THE TASK – Word for word, please restate the lines from the beginning of the data through the line in which "def State.canError (s" appears.

::: DATA RECORDS :::

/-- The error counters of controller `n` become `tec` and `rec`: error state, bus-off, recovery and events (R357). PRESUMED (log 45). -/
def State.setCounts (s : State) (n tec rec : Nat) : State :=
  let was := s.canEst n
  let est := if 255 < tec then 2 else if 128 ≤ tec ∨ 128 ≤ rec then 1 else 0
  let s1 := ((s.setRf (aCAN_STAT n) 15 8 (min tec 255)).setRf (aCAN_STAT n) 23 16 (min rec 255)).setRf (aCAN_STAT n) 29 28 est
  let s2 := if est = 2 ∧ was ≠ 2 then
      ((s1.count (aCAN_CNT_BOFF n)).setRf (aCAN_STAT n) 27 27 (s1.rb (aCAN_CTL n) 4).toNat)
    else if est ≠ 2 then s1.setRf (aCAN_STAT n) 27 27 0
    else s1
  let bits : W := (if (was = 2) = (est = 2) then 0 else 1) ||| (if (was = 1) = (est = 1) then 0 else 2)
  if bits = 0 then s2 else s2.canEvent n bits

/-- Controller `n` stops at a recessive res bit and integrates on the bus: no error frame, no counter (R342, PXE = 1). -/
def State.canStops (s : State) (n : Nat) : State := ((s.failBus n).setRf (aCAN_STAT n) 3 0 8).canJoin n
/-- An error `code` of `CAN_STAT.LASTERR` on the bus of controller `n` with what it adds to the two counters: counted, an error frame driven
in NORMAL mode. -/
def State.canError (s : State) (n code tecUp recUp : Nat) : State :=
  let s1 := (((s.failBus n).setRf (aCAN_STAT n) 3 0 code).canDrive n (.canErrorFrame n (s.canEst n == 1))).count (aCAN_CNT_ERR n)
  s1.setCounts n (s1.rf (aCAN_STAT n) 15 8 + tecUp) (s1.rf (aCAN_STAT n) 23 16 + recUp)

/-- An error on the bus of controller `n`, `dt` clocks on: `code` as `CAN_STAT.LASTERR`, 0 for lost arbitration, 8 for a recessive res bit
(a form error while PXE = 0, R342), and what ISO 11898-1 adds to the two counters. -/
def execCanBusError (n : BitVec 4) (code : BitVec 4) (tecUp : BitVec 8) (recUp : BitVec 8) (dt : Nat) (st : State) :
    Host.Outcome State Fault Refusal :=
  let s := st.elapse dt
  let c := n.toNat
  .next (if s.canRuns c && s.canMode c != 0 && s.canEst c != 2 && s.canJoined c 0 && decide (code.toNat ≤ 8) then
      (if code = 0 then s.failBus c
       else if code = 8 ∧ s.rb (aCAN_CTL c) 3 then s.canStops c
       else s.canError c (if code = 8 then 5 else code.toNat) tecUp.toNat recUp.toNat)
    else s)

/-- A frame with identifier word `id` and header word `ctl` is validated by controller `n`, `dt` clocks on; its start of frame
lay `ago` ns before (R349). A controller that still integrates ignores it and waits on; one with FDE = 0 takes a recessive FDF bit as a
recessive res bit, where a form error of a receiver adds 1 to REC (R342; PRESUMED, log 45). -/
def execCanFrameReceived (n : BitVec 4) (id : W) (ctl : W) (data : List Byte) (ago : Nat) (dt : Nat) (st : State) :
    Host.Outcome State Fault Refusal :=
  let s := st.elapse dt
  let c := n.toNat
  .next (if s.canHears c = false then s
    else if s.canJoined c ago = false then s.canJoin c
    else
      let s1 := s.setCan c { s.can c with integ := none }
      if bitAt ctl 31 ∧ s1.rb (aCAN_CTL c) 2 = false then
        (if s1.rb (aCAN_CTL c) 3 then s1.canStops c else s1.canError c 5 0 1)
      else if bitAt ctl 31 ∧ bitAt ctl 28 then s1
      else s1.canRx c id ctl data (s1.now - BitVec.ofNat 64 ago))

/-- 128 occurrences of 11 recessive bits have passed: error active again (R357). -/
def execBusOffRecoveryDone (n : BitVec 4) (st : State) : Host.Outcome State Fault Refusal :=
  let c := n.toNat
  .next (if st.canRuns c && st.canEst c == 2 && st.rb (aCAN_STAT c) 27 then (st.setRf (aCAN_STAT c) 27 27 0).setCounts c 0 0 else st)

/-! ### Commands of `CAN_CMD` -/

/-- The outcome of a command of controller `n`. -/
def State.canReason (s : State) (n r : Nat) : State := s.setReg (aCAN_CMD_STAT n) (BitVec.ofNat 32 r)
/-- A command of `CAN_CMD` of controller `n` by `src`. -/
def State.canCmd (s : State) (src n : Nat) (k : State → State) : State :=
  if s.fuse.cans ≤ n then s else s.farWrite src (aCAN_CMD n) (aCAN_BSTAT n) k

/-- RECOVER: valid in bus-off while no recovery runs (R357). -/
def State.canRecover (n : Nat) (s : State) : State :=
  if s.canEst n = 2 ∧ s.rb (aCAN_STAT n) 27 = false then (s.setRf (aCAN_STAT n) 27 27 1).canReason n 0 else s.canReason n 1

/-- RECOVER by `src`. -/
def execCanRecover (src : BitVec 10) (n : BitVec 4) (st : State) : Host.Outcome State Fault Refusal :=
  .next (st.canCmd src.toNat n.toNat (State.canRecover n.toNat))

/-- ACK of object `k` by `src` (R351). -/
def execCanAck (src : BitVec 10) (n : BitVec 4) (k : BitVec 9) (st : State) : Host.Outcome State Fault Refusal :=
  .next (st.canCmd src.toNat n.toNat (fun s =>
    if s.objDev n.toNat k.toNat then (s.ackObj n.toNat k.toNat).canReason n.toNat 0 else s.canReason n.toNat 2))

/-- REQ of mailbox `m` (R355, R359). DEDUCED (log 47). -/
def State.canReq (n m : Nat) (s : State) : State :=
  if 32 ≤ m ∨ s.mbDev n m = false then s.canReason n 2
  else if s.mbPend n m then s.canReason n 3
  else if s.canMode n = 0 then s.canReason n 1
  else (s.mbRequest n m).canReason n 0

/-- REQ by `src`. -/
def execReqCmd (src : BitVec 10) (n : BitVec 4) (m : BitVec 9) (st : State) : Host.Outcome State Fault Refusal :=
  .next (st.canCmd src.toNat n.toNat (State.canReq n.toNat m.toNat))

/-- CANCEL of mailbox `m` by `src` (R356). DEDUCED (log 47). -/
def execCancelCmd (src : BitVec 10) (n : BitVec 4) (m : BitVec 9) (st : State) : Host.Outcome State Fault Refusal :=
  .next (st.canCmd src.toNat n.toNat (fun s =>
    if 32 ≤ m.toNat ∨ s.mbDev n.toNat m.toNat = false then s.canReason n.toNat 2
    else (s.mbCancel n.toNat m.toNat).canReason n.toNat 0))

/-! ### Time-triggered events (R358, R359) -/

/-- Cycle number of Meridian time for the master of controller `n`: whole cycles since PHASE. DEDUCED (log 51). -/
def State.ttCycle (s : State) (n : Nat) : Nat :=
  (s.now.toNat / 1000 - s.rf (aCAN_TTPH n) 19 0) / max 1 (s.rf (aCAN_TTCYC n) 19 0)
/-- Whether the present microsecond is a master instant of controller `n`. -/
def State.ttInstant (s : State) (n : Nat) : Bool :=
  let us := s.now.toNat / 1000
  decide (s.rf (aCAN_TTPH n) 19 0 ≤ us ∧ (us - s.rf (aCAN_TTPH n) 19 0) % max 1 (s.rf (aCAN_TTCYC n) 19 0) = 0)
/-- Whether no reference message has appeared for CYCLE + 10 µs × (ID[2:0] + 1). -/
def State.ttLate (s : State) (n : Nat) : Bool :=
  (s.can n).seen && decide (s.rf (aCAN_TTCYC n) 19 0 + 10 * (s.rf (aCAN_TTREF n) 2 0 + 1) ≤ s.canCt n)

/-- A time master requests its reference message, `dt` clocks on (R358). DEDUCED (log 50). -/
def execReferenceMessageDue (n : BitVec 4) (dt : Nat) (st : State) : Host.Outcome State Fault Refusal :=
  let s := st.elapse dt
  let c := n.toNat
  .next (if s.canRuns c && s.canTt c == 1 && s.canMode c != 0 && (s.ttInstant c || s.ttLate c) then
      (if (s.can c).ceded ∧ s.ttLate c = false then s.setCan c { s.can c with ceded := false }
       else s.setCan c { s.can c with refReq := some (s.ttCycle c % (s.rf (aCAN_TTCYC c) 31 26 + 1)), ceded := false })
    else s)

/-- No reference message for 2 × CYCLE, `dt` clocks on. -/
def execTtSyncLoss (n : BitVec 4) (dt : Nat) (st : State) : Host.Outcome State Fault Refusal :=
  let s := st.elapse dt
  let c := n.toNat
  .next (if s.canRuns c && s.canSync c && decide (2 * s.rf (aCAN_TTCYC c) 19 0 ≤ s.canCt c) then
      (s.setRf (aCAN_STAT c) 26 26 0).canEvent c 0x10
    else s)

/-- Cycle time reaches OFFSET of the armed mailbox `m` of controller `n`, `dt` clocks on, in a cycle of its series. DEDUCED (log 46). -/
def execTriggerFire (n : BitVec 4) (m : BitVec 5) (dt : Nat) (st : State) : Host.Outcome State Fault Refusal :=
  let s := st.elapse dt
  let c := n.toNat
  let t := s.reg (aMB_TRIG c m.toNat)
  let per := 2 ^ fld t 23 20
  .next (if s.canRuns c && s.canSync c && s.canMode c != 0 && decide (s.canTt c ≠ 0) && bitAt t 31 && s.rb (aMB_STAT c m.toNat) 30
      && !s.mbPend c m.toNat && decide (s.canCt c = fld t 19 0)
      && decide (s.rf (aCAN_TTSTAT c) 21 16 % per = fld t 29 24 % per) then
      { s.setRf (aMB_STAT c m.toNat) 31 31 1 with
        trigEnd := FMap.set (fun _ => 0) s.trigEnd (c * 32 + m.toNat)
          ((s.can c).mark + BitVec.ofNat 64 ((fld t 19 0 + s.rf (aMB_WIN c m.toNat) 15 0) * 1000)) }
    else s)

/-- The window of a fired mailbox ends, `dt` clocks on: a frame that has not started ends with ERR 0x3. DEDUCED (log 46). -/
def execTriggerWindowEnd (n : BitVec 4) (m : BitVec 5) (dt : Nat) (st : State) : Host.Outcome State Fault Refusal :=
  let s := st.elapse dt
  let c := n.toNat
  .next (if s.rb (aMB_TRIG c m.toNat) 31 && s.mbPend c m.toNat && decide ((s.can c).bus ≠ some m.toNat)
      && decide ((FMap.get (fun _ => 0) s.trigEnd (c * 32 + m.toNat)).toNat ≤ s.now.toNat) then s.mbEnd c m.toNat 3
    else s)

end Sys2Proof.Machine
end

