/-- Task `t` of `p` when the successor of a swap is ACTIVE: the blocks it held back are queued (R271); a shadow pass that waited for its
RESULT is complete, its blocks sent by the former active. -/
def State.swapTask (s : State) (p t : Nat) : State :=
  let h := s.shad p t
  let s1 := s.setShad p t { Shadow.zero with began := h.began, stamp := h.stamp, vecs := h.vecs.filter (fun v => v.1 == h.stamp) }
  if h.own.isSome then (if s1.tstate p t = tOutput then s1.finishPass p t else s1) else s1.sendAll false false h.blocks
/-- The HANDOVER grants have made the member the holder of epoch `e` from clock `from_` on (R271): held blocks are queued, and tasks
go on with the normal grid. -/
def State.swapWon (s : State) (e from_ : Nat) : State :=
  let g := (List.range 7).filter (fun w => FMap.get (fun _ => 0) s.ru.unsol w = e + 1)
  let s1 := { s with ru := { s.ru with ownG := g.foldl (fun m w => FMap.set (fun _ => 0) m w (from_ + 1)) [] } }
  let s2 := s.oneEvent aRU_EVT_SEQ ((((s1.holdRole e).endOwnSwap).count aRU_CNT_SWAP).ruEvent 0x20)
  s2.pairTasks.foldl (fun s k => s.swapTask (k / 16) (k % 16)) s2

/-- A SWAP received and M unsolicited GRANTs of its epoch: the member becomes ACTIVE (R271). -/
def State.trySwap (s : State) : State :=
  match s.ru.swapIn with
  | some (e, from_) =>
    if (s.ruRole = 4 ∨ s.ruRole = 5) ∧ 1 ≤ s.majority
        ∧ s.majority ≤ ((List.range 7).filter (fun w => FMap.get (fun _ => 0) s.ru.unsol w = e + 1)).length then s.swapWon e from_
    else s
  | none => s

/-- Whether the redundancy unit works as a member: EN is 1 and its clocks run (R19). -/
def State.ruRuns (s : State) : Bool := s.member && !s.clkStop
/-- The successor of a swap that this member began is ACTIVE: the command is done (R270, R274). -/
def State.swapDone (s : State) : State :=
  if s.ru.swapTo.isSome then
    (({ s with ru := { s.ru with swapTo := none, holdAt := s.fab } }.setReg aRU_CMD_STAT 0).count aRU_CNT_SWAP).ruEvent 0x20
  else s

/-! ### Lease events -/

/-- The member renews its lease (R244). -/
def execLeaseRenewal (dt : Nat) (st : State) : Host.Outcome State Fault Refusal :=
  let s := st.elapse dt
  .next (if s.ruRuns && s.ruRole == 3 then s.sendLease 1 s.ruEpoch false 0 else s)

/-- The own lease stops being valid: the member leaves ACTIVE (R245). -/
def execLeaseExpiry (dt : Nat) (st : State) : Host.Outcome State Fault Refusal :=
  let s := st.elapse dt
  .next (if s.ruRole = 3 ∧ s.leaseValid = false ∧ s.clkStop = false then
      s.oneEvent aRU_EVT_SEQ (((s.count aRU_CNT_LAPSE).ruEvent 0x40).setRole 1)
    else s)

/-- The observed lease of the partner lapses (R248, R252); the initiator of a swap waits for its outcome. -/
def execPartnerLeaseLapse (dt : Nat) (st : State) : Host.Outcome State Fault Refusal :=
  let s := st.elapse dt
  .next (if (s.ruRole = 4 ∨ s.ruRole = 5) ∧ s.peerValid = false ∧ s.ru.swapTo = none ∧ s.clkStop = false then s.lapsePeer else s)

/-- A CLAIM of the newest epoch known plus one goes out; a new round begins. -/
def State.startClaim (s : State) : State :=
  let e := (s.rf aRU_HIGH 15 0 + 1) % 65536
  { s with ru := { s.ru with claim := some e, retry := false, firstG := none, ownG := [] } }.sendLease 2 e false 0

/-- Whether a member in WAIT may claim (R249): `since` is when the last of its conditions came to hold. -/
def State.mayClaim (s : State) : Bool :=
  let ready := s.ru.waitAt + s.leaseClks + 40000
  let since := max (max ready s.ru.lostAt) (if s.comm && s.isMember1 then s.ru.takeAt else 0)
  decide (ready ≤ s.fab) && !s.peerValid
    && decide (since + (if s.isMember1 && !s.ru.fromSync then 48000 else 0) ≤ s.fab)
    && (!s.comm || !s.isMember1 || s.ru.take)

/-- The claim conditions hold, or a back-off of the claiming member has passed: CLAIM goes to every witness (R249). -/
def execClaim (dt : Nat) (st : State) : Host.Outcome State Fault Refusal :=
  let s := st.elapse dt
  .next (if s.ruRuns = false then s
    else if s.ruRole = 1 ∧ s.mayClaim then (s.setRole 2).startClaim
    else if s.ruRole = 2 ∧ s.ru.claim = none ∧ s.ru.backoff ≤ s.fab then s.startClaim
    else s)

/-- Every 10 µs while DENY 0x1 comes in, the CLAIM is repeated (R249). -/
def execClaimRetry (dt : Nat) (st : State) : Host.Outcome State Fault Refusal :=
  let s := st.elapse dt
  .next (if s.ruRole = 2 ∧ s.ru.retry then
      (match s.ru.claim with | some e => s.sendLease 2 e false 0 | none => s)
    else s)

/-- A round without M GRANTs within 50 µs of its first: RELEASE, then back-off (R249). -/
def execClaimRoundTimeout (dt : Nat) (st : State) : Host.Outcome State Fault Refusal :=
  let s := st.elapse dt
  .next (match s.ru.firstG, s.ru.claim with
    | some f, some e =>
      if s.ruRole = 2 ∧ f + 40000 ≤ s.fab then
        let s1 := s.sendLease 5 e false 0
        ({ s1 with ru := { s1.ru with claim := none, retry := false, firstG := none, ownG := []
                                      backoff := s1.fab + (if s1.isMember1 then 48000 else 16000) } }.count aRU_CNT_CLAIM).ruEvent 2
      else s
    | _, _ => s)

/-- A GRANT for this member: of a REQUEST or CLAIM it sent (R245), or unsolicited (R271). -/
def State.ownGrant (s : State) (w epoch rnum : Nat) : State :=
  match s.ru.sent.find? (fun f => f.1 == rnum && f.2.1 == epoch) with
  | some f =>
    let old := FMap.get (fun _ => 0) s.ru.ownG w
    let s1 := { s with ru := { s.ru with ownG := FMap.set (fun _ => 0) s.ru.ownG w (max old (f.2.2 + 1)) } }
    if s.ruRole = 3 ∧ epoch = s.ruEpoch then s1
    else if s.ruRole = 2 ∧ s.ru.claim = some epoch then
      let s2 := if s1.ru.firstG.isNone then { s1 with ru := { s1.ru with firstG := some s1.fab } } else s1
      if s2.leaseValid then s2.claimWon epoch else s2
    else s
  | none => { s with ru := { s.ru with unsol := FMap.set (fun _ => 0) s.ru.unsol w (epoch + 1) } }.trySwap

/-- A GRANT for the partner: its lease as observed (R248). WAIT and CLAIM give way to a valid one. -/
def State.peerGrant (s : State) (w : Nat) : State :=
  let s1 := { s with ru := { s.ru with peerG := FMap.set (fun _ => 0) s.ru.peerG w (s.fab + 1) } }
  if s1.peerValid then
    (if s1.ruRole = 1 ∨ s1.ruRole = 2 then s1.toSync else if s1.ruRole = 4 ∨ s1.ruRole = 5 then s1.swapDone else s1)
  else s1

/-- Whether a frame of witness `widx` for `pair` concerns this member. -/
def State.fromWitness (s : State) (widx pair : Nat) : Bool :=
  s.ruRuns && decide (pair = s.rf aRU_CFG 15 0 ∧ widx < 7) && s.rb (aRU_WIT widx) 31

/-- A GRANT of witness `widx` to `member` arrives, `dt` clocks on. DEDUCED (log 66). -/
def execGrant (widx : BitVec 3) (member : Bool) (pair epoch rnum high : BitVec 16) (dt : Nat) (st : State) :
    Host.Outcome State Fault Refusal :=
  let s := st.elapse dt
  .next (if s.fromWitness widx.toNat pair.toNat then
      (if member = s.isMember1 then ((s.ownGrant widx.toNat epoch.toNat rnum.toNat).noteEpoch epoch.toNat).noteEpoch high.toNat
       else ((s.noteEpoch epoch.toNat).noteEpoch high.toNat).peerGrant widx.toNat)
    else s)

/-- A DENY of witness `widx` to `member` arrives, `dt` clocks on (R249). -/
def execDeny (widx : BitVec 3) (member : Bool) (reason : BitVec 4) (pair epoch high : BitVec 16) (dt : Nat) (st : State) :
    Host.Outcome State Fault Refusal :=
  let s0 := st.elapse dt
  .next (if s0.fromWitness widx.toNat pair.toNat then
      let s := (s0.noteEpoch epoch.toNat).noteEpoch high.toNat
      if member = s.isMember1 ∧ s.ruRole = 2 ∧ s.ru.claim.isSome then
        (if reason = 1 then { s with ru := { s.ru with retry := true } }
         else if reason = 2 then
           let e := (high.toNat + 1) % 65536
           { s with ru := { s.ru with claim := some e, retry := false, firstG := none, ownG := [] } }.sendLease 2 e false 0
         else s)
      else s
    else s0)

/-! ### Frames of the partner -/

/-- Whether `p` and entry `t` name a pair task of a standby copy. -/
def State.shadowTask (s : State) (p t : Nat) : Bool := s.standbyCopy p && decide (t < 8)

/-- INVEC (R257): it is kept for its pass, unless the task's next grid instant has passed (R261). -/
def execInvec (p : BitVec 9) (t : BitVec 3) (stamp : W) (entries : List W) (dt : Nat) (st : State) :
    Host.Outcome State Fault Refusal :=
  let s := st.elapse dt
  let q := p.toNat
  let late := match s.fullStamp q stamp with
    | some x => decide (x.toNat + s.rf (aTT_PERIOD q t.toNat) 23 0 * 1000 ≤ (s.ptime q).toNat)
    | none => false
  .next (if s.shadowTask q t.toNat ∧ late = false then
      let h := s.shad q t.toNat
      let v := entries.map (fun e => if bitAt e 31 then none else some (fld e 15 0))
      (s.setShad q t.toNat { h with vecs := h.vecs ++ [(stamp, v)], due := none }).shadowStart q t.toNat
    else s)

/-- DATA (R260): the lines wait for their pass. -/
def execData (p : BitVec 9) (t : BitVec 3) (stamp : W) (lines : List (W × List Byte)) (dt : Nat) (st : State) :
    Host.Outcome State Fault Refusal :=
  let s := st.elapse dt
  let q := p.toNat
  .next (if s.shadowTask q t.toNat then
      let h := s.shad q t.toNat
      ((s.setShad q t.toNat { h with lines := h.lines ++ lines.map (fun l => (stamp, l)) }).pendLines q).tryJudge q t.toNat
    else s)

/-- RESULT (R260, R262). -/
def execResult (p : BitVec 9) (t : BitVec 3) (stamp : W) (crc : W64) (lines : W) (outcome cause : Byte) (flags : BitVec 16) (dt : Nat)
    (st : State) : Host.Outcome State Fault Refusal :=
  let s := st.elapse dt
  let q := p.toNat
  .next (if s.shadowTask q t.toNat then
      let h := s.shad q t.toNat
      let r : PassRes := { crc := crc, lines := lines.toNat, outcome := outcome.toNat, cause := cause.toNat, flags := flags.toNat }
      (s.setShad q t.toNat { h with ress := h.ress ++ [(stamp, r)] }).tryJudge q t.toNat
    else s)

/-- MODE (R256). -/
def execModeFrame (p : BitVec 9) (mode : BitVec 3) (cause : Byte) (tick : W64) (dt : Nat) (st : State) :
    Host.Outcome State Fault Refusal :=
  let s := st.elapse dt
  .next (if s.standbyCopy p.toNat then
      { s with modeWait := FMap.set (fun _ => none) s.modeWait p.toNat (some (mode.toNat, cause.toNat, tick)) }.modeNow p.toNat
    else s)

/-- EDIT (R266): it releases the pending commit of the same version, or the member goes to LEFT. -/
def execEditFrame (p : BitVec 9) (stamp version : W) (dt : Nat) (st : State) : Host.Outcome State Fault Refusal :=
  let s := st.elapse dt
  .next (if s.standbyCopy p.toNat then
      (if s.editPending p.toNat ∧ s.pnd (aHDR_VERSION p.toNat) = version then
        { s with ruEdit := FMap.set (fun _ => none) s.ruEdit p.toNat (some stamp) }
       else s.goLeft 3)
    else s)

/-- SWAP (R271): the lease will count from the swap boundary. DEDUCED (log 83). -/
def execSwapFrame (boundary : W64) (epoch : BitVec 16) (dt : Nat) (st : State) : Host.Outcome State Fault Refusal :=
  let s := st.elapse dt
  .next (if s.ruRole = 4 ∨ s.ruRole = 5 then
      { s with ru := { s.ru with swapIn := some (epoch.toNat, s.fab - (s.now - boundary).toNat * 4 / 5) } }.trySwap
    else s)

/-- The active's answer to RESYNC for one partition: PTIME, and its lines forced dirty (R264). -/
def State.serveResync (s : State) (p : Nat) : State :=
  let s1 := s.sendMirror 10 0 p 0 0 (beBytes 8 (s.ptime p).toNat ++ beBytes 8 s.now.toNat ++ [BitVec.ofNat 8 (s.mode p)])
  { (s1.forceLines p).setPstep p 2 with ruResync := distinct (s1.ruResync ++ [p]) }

:::

ANSWER FOR THIS EXERCISE –
/-- The error counters of controller `n` become `tec` and `rec`: error state, bus-off, recovery and events (R357). PRESUMED (log 45). -/
def State.setCounts (s : State) (n tec rec : Nat) : State :=
  let was := s.canEst n
  let est := if 255 < tec then 2 else if 128 ≤ tec ∨ 128 ≤ rec then 1 else 0
  let s1 := ((s.setRf (aCAN_STAT n) 15 8 (min tec 255)).setRf (aCAN_STAT n) 23 16 (min rec 255)).setRf (aCAN_STAT n) 29 28 est
  let s2 := if est = 2 ∧ was ≠ 2 then
      ((s1.count (aCAN_CNT_BOFF n)).setRf (aCAN_STAT n) 27 27 (s1.rb (aCAN_CTL n) 4).toNat)
    else if est ≠ 2 then s1.setRf (aCAN_STAT n) 27 27 0
    else s1
  let bits : W := (if (was = 2) = (est = 2) then 0 else 1) ||| (if (was = 1) = (est = 1) then 0 else 2)
  if bits = 0 then s2 else s2.canEvent n bits

/-- Controller `n` stops at a recessive res bit and integrates on the bus: no error frame, no counter (R342, PXE = 1). -/
def State.canStops (s : State) (n : Nat) : State := ((s.failBus n).setRf (aCAN_STAT n) 3 0 8).canJoin n
/-- An error `code` of `CAN_STAT.LASTERR` on the bus of controller `n` with what it adds to the two counters: counted, an error frame driven
in NORMAL mode. -/
def State.canError (s : State) (n code tecUp recUp : Nat) : State :=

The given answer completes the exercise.